[RECORDS FOR THE EXERCISE — start]

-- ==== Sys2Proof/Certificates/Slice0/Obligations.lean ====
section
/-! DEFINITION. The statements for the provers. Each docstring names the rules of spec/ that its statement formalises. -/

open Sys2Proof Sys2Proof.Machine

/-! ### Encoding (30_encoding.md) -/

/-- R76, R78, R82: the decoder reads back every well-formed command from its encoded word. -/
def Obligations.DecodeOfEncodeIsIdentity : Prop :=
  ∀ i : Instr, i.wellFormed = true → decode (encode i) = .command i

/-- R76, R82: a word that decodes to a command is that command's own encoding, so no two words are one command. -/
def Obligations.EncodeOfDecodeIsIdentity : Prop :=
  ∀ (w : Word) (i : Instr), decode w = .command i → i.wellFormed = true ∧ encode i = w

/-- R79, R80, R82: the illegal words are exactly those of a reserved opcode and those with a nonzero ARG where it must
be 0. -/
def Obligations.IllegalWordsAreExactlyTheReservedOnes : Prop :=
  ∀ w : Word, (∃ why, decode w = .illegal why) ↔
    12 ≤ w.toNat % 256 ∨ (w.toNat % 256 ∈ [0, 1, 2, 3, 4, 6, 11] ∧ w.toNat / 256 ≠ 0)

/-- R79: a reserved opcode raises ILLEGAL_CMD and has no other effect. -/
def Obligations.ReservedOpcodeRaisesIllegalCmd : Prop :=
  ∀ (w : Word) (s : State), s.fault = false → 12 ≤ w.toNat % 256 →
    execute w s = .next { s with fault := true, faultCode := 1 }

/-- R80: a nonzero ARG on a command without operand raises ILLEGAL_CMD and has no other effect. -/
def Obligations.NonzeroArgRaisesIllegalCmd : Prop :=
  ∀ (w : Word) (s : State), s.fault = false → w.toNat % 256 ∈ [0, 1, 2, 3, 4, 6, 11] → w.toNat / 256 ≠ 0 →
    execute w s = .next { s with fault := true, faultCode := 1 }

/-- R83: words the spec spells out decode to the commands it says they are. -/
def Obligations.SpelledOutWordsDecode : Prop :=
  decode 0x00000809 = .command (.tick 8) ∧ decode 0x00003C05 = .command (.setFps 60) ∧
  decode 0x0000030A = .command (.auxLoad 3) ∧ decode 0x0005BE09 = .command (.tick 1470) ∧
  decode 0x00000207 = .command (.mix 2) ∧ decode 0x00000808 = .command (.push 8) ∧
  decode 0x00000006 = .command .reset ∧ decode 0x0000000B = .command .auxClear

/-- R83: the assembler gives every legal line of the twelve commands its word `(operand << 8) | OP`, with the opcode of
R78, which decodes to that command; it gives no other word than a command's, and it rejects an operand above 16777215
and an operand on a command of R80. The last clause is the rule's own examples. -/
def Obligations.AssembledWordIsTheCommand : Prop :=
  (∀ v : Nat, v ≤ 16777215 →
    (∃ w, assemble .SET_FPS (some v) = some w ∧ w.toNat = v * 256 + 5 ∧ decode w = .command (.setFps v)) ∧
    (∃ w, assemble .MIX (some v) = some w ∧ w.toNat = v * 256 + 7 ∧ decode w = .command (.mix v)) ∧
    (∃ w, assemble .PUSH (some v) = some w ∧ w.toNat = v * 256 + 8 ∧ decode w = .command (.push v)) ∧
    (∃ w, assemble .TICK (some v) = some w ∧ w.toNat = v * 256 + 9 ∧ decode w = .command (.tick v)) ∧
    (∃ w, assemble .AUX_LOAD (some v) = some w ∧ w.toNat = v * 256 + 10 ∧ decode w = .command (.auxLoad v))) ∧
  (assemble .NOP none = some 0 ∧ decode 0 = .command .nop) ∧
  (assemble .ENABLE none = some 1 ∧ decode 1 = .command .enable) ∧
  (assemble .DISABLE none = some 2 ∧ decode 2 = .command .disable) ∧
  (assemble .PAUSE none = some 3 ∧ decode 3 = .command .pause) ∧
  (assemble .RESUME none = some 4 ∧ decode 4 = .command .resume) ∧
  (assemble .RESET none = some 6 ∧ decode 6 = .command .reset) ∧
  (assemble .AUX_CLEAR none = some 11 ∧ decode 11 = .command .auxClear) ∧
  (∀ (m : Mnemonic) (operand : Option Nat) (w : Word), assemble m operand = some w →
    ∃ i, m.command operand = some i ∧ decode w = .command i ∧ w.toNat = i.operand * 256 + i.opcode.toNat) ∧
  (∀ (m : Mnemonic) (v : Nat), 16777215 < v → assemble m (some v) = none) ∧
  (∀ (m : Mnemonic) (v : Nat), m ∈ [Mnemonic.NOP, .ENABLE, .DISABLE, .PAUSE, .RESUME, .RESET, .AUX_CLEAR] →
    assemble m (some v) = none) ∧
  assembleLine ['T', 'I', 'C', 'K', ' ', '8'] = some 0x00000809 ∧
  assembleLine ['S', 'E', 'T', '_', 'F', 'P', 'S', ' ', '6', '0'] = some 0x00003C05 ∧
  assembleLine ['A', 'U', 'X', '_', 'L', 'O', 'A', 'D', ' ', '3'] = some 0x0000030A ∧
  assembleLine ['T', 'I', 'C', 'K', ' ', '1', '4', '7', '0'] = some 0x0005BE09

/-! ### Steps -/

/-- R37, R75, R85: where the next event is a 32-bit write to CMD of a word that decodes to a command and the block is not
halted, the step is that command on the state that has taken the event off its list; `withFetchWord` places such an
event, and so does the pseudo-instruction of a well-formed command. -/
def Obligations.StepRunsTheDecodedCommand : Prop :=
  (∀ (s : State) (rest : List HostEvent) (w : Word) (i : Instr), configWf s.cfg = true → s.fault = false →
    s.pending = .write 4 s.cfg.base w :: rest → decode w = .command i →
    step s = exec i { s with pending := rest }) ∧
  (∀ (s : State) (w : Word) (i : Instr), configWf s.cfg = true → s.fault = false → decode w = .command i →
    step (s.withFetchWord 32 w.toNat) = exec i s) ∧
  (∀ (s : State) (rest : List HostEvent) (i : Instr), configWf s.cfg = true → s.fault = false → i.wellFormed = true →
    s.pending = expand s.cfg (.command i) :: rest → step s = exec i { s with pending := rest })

[RECORDS FOR THE EXERCISE — finish]

INSTRUCTIONS TO FOLLOW
Transcribe the data above in full, exactly as it appears.

RESPONSE AREA
-- ==== Sys2Proof/Certificates/Slice0/Obligations.lean ====
section
/-! DEFINITION. The statements for the provers. Each docstring names the rules of spec/ that its statement formalises. -/

open Sys2Proof Sys2Proof.Machine

/-! ### Encoding (30_encoding.md) -/

/-- R76, R78, R82: the decoder reads back every well-formed command from its encoded word. -/
def Obligations.DecodeOfEncodeIsIdentity : Prop :=
  ∀ i : Instr, i.wellFormed = true → decode (encode i) = .command i

/-- R76, R82: a word that decodes to a command is that command's own encoding, so no two words are one command. -/
def Obligations.EncodeOfDecodeIsIdentity : Prop :=
  ∀ (w : Word) (i : Instr), decode w = .command i → i.wellFormed = true ∧ encode i = w

/-- R79, R80, R82: the illegal words are exactly those of a reserved opcode and those with a nonzero ARG where it must
be 0. -/
def Obligations.IllegalWordsAreExactlyTheReservedOnes : Prop :=
  ∀ w : Word, (∃ why, decode w = .illegal why) ↔
    12 ≤ w.toNat % 256 ∨ (w.toNat % 256 ∈ [0, 1, 2, 3, 4, 6, 11] ∧ w.toNat / 256 ≠ 0)

/-- R79: a reserved opcode raises ILLEGAL_CMD and has no other effect. -/
def Obligations.ReservedOpcodeRaisesIllegalCmd : Prop :=
  ∀ (w : Word) (s : State), s.fault = false → 12 ≤ w.toNat % 256 →
    execute w s = .next { s with fault := true, faultCode := 1 }

/-- R80: a nonzero ARG on a command without operand raises ILLEGAL_CMD and has no other effect. -/
def Obligations.NonzeroArgRaisesIllegalCmd : Prop :=
  ∀ (w : Word) (s : State), s.fault = false → w.toNat % 256 ∈ [0, 1, 2, 3, 4, 6, 11] → w.toNat / 256 ≠ 0 →
    execute w s = .next { s with fault := true, faultCode := 1 }

/-- R83: words the spec spells out decode to the commands it says they are. -/
def Obligations.SpelledOutWordsDecode : Prop :=
  decode 0x00000809 = .command (.tick 8) ∧ decode 0x00003C05 = .command (.setFps 60) ∧
  decode 0x0000030A = .command (.auxLoad 3) ∧ decode 0x0005BE09 = .command (.tick 1470) ∧
  decode 0x00000207 = .command (.mix 2) ∧ decode 0x00000808 = .command (.push 8) ∧
  decode 0x00000006 = .command .reset ∧ decode 0x0000000B = .command .auxClear

/-- R83: the assembler gives every legal line of the twelve commands its word `(operand << 8) | OP`, with the opcode of
R78, which decodes to that command; it gives no other word than a command's, and it rejects an operand above 16777215
and an operand on a command of R80. The last clause is the rule's own examples. -/
def Obligations.AssembledWordIsTheCommand : Prop :=
  (∀ v : Nat, v ≤ 16777215 →
    (∃ w, assemble .SET_FPS (some v) = some w ∧ w.toNat = v * 256 + 5 ∧ decode w = .command (.setFps v)) ∧
    (∃ w, assemble .MIX (some v) = some w ∧ w.toNat = v * 256 + 7 ∧ decode w = .command (.mix v)) ∧
    (∃ w, assemble .PUSH (some v) = some w ∧ w.toNat = v * 256 + 8 ∧ decode w = .command (.push v)) ∧
    (∃ w, assemble .TICK (some v) = some w ∧ w.toNat = v * 256 + 9 ∧ decode w = .command (.tick v)) ∧
    (∃ w, assemble .AUX_LOAD (some v) = some w ∧ w.toNat = v * 256 + 10 ∧ decode w = .command (.auxLoad v))) ∧
  (assemble .NOP none = some 0 ∧ decode 0 = .command .nop) ∧
  (assemble .ENABLE none = some 1 ∧ decode 1 = .command .enable) ∧
  (assemble .DISABLE none = some 2 ∧ decode 2 = .command .disable) ∧
  (assemble .PAUSE none = some 3 ∧ decode 3 = .command .pause) ∧
  (assemble .RESUME none = some 4 ∧ decode 4 = .command .resume) ∧
  (assemble .RESET none = some 6 ∧ decode 6 = .command .reset) ∧
  (assemble .AUX_CLEAR none = some 11 ∧ decode 11 = .command .auxClear) ∧
  (∀ (m : Mnemonic) (operand : Option Nat) (w : Word), assemble m operand = some w →
    ∃ i, m.command operand = some i ∧ decode w = .command i ∧ w.toNat = i.operand * 256 + i.opcode.toNat) ∧
  (∀ (m : Mnemonic) (v : Nat), 16777215 < v → assemble m (some v) = none) ∧
  (∀ (m : Mnemonic) (v : Nat), m ∈ [Mnemonic.NOP, .ENABLE, .DISABLE, .PAUSE, .RESUME, .RESET, .AUX_CLEAR] →
    assemble m (some v) = none) ∧
  assembleLine ['T', 'I', 'C', 'K', ' ', '8'] = some 0x00000809 ∧
  assembleLine ['S', 'E', 'T', '_', 'F', 'P', 'S', ' ', '6', '0'] = some 0x00003C05 ∧
  assembleLine ['A', 'U', 'X', '_', 'L', 'O', 'A', 'D', ' ', '3'] = some 0x0000030A ∧
  assembleLine ['T', 'I', 'C', 'K', ' ', '1', '4', '7', '0'] = some 0x0005BE09

/-! ### Steps -/

/-- R37, R75, R85: where the next event is a 32-bit write to CMD of a word that decodes to a command and the block is not
halted, the step is that command on the state that has taken the event off its list; `withFetchWord` places such an
event, and so does the pseudo-instruction of a well-formed command. -/
def Obligations.StepRunsTheDecodedCommand : Prop :=
  (∀ (s : State) (rest : List HostEvent) (w : Word) (i : Instr), configWf s.cfg = true → s.fault = false →
    s.pending = .write 4 s.cfg.base w :: rest → decode w = .command i →
    step s = exec i { s with pending := rest }) ∧
  (∀ (s : State) (w : Word) (i : Instr), configWf s.cfg = true → s.fault = false → decode w = .command i →
    step (s.withFetchWord 32 w.toNat) = exec i s) ∧
  (∀ (s : State) (rest : List HostEvent) (i : Instr), configWf s.cfg = true → s.fault = false → i.wellFormed = true →
    s.pending = expand s.cfg (.command i) :: rest → step s = exec i { s with pending := rest })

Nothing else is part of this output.